Huh? Maybe I wasn’t clear in my second scenario. This is the situation where the bet is resolved only once, on Wednesday, with payouts being: a) +1 if it was heads, and she said “heads” on Tuesday (not being woken up on Monday); b) −1 if it was heads but she said “tails” on tuesday; c) +1 if it was tails and she said “tails” on both monday and tuesday; d) −1 if it was tails and she said heads on both monday and tuesday; e) (for completeness, I don’t believe it’s possible) 0 if it was tails and she gave different answers on monday and tuesday.

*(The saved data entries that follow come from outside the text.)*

-- ==== Sys2Proof/Decode.lean ====
section
/-! DEFINITION. The decoder, total on every word and rejecting by name, and after it the encoder. Both are written from
the encoding tables of spec/03 (R66 to R88). A reserved source or destination code, predicate selector, size or scope
in a word whose operation is assigned is not a matter of decoding: `Instr.wellFormed` refuses it. -/

namespace Sys2Proof

/-- Why a word is no instruction (R88, items 1, 2, 3 and 10). Each is the undefined-instruction fault when it executes. -/
inductive Reject where
  /-- A nonzero word of major 0x00, or a word of a reserved major (R85). -/
  | reservedMajor
  /-- A function, sub-operation or hint subclass that R86, R87 or R79 reserves. -/
  | reservedFunction
  /-- A nonzero reserved field, or an unused operand field other than 0x00 (R71). -/
  | reservedField
  /-- A pair of type codes that R75 gives no conversion. -/
  | reservedType
  deriving DecidableEq, Repr

/-- The type codes of `fcmp`: FP32, FP16 and BF16 (R75). -/
def isFcmpType (t : BitVec 4) : Bool := t = 8 ∨ t = 9 ∨ t = 10

/-- An integer type code, 0 to 7 (R75). -/
def isIntType (t : BitVec 4) : Bool := t.toNat ≤ 7

/-- A float type code, 8 to 12 (R75). -/
def isFloatType (t : BitVec 4) : Bool := 8 ≤ t.toNat ∧ t.toNat ≤ 12

/-- A Denusk type code, 13 or 14 (R75). -/
def isDenuskType (t : BitVec 4) : Bool := t = 13 ∨ t = 14

/-- TS and TD of `frnd` (R75). -/
def isFrndPair (s t : BitVec 4) : Bool := s = t ∧ isFcmpType s

/-- TS and TD of `fcvt` (R75). -/
def isFcvtPair (s t : BitVec 4) : Bool := s ≠ t ∧ (isFloatType s || isDenuskType s) ∧ (isFloatType t || isDenuskType t)

/-- TS and TD of `fcvti` (R75). -/
def isFcvtiPair (s t : BitVec 4) : Bool := isFloatType s ∧ isIntType t

/-- TS and TD of `icvtf` (R75). -/
def isIcvtfPair (s t : BitVec 4) : Bool := isIntType s ∧ isFloatType t

/-- Major 0x01 (R85, R86, R87): `IADD_32`, `ISUB_32`, `IMUL_32`, `IMULH_32`, and the rest of its table. -/
def decodeInt32 (w : Word) : Except Reject Instr :=
  match bf w 0 5 with
  | 0x0#5 => .ok (.iadd32 (bf w 19 7) (bf w 12 7) (bf w 5 7))
  | 0x1#5 => .ok (.isub32 (bf w 19 7) (bf w 12 7) (bf w 5 7))
  | 0x2#5 => .ok (.imul32 (bf w 19 7) (bf w 12 7) (bf w 5 7))
  | 0x3#5 => .ok (.imulh32 (bf w 19 7) (bf w 12 7) (bf w 5 7))
  | 0x4#5 => .ok (.imulhn32 (bf w 19 7) (bf w 12 7) (bf w 5 7))
  | 0x5#5 => .ok (.idiv32 (bf w 19 7) (bf w 12 7) (bf w 5 7))
  | 0x6#5 => .ok (.idivn32 (bf w 19 7) (bf w 12 7) (bf w 5 7))
  | 0x7#5 => .ok (.irem32 (bf w 19 7) (bf w 12 7) (bf w 5 7))
  | 0x8#5 => .ok (.iremn32 (bf w 19 7) (bf w 12 7) (bf w 5 7))
  | 0x9#5 => .ok (.iminI32 (bf w 19 7) (bf w 12 7) (bf w 5 7))
  | 0xA#5 => .ok (.iminN32 (bf w 19 7) (bf w 12 7) (bf w 5 7))
  | 0xB#5 => .ok (.imaxI32 (bf w 19 7) (bf w 12 7) (bf w 5 7))
  | 0xC#5 => .ok (.imaxN32 (bf w 19 7) (bf w 12 7) (bf w 5 7))
  | 0xD#5 => if bf w 5 7 = 0x0#7 then .ok (.iabs32 (bf w 19 7) (bf w 12 7))
    else .error .reservedField
  | 0xE#5 => .ok (.and32 (bf w 19 7) (bf w 12 7) (bf w 5 7))
  | 0xF#5 => .ok (.or32 (bf w 19 7) (bf w 12 7) (bf w 5 7))
  | 0x10#5 => .ok (.xor32 (bf w 19 7) (bf w 12 7) (bf w 5 7))
  | 0x11#5 => .ok (.andn32 (bf w 19 7) (bf w 12 7) (bf w 5 7))
  | 0x12#5 => .ok (.shl32 (bf w 19 7) (bf w 12 7) (bf w 5 7))
  | 0x13#5 => .ok (.shr32 (bf w 19 7) (bf w 12 7) (bf w 5 7))
  | 0x14#5 => .ok (.sra32 (bf w 19 7) (bf w 12 7) (bf w 5 7))
  | 0x15#5 => .ok (.rotl32 (bf w 19 7) (bf w 12 7) (bf w 5 7))
  | 0x16#5 => .ok (.imad32 (bf w 19 7) (bf w 12 7) (bf w 5 7))
  | _ => .error .reservedFunction

/-- Major 0x02 (R85, R86, R87): `IADD_64`, `ISUB_64`, `IMUL_64`, `IMULH_64`, and the rest of its table. -/
def decodeInt64 (w : Word) : Except Reject Instr :=
  match bf w 0 5 with
  | 0x0#5 => .ok (.iadd64 (bf w 19 7) (bf w 12 7) (bf w 5 7))
  | 0x1#5 => .ok (.isub64 (bf w 19 7) (bf w 12 7) (bf w 5 7))
  | 0x2#5 => .ok (.imul64 (bf w 19 7) (bf w 12 7) (bf w 5 7))
  | 0x3#5 => .ok (.imulh64 (bf w 19 7) (bf w 12 7) (bf w 5 7))
  | 0x4#5 => .ok (.imulhn64 (bf w 19 7) (bf w 12 7) (bf w 5 7))
  | 0x5#5 => .ok (.idiv64 (bf w 19 7) (bf w 12 7) (bf w 5 7))
  | 0x6#5 => .ok (.idivn64 (bf w 19 7) (bf w 12 7) (bf w 5 7))
  | 0x7#5 => .ok (.irem64 (bf w 19 7) (bf w 12 7) (bf w 5 7))
  | 0x8#5 => .ok (.iremn64 (bf w 19 7) (bf w 12 7) (bf w 5 7))
  | 0x9#5 => .ok (.iminI64 (bf w 19 7) (bf w 12 7) (bf w 5 7))
  | 0xA#5 => .ok (.iminN64 (bf w 19 7) (bf w 12 7) (bf w 5 7))
  | 0xB#5 => .ok (.imaxI64 (bf w 19 7) (bf w 12 7) (bf w 5 7))
  | 0xC#5 => .ok (.imaxN64 (bf w 19 7) (bf w 12 7) (bf w 5 7))
  | 0xD#5 => if bf w 5 7 = 0x0#7 then .ok (.iabs64 (bf w 19 7) (bf w 12 7))
    else .error .reservedField
  | 0xE#5 => .ok (.and64 (bf w 19 7) (bf w 12 7) (bf w 5 7))
  | 0xF#5 => .ok (.or64 (bf w 19 7) (bf w 12 7) (bf w 5 7))
  | 0x10#5 => .ok (.xor64 (bf w 19 7) (bf w 12 7) (bf w 5 7))
  | 0x11#5 => .ok (.andn64 (bf w 19 7) (bf w 12 7) (bf w 5 7))
  | 0x12#5 => .ok (.shl64 (bf w 19 7) (bf w 12 7) (bf w 5 7))
  | 0x13#5 => .ok (.shr64 (bf w 19 7) (bf w 12 7) (bf w 5 7))
  | 0x14#5 => .ok (.sra64 (bf w 19 7) (bf w 12 7) (bf w 5 7))
  | 0x15#5 => .ok (.rotl64 (bf w 19 7) (bf w 12 7) (bf w 5 7))
  | 0x16#5 => .ok (.imad64 (bf w 19 7) (bf w 12 7) (bf w 5 7))
  | _ => .error .reservedFunction

/-- Major 0x03 (R85, R86, R87): `POPC_32`, `POPC_64`, `CLZ_32`, `CLZ_64`, and the rest of its table. -/
def decodeBits (w : Word) : Except Reject Instr :=
  match bf w 0 5 with
  | 0x0#5 => if bf w 5 7 = 0x0#7 then .ok (.popc32 (bf w 19 7) (bf w 12 7))
    else .error .reservedField
  | 0x1#5 => if bf w 5 7 = 0x0#7 then .ok (.popc64 (bf w 19 7) (bf w 12 7))
    else .error .reservedField
  | 0x2#5 => if bf w 5 7 = 0x0#7 then .ok (.clz32 (bf w 19 7) (bf w 12 7))
    else .error .reservedField
  | 0x3#5 => if bf w 5 7 = 0x0#7 then .ok (.clz64 (bf w 19 7) (bf w 12 7))
    else .error .reservedField
  | 0x4#5 => if bf w 5 7 = 0x0#7 then .ok (.ctz32 (bf w 19 7) (bf w 12 7))
    else .error .reservedField
  | 0x5#5 => if bf w 5 7 = 0x0#7 then .ok (.ctz64 (bf w 19 7) (bf w 12 7))
    else .error .reservedField
  | 0x6#5 => if bf w 5 7 = 0x0#7 then .ok (.brev32 (bf w 19 7) (bf w 12 7))
    else .error .reservedField
  | 0x7#5 => if bf w 5 7 = 0x0#7 then .ok (.brev64 (bf w 19 7) (bf w 12 7))
    else .error .reservedField
  | 0x8#5 => .ok (.bfxI64 (bf w 19 7) (bf w 12 7) (bf w 5 7))
  | 0x9#5 => .ok (.bfxN64 (bf w 19 7) (bf w 12 7) (bf w 5 7))
  | 0xA#5 => .ok (.bfi (bf w 19 7) (bf w 12 7) (bf w 5 7))
  | 0xB#5 => .ok (.bilv (bf w 19 7) (bf w 12 7) (bf w 5 7))
  | 0xC#5 => .ok (.bdilv (bf w 19 7) (bf w 12 7) (bf w 5 7))
  | 0xD#5 => .ok (.perm8 (bf w 19 7) (bf w 12 7) (bf w 5 7))
  | 0xE#5 => .ok (.fsh32 (bf w 19 7) (bf w 12 7) (bf w 5 7))
  | 0xF#5 => .ok (.fsh64 (bf w 19 7) (bf w 12 7) (bf w 5 7))
  | 0x10#5 => if bf w 5 7 = 0x0#7 then .ok (.sextI8 (bf w 19 7) (bf w 12 7))
    else .error .reservedField
  | 0x11#5 => if bf w 5 7 = 0x0#7 then .ok (.sextI16 (bf w 19 7) (bf w 12 7))
    else .error .reservedField
  | 0x12#5 => if bf w 5 7 = 0x0#7 then .ok (.sextI32 (bf w 19 7) (bf w 12 7))
    else .error .reservedField
  | 0x13#5 => if bf w 5 7 = 0x0#7 then .ok (.zextN8 (bf w 19 7) (bf w 12 7))
    else .error .reservedField
  | 0x14#5 => if bf w 5 7 = 0x0#7 then .ok (.zextN16 (bf w 19 7) (bf w 12 7))
    else .error .reservedField
  | 0x15#5 => if bf w 5 7 = 0x0#7 then .ok (.zextN32 (bf w 19 7) (bf w 12 7))
    else .error .reservedField
  | 0x16#5 => if bf w 5 7 = 0x0#7 then .ok (.mov (bf w 19 7) (bf w 12 7))
    else .error .reservedField
  | 0x17#5 => .ok (.addr (bf w 19 7) (bf w 12 7) (bf w 5 7))
  | 0x18#5 => .ok (.dot4I8 (bf w 19 7) (bf w 12 7) (bf w 5 7))
  | 0x19#5 => .ok (.dot4N8 (bf w 19 7) (bf w 12 7) (bf w 5 7))
  | _ => .error .reservedFunction

/-- Major 0x04 (R85, R86, R87): `IADD_IMM_32`. -/
def decodeIaddImm32 (w : Word) : Except Reject Instr :=
  .ok (.iaddImm32 (bf w 19 7) (bf w 12 7) (bf w 0 12))

/-- Major 0x05 (R85, R86, R87): `IADD_IMM_64`. -/
def decodeIaddImm64 (w : Word) : Except Reject Instr :=
  .ok (.iaddImm64 (bf w 19 7) (bf w 12 7) (bf w 0 12))

/-- Major 0x06 (R85, R86, R87): `AND_IMM`. -/
def decodeAndImm (w : Word) : Except Reject Instr :=
  .ok (.andImm (bf w 19 7) (bf w 12 7) (bf w 0 12))

/-- Major 0x07 (R85, R86, R87): `OR_IMM`. -/
def decodeOrImm (w : Word) : Except Reject Instr :=
  .ok (.orImm (bf w 19 7) (bf w 12 7) (bf w 0 12))

/-- Major 0x08 (R85, R86, R87): `XOR_IMM`. -/
def decodeXorImm (w : Word) : Except Reject Instr :=
  .ok (.xorImm (bf w 19 7) (bf w 12 7) (bf w 0 12))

1⁄2 is the right answer here—it’s a literal coinflip and we’ve removed the double-counting of the mindwipe.
You’ve swapped Monday and Tuesday compared to the usual description of the problem, but other than that, your description is what I am working with. You just have a mistaken intuition regarding how the probabilities relate to decisions—it’s slightly non-obvious (but maybe not obvious that it’s non-obvious). Note that this is all using completely standard probability and decision theory—I’m not doing anything strange here.
In this situation, as explained in detail in my reply above, Beauty gets the right answer regarding how to bet only if she gives probability 1⁄3 to Heads whenever she is woken, in which case she is indifferent to guessing Heads versus Tails (as she should be—as you say, it’s just a coin flip), whereas if she gives probability 1⁄2 to Heads, she will have a definite preference for guessing Heads. If we give guessing Heads a small penalty (say on Monday only, to resolve how this works if her guesses differ on the two days), in order to tip the scales away from indifference, the Thirder Beauty correctly guesses Tails, which does indeed maximizes her expected reward, whereas the Halfer Beauty does the wrong thing by still guessing Heads.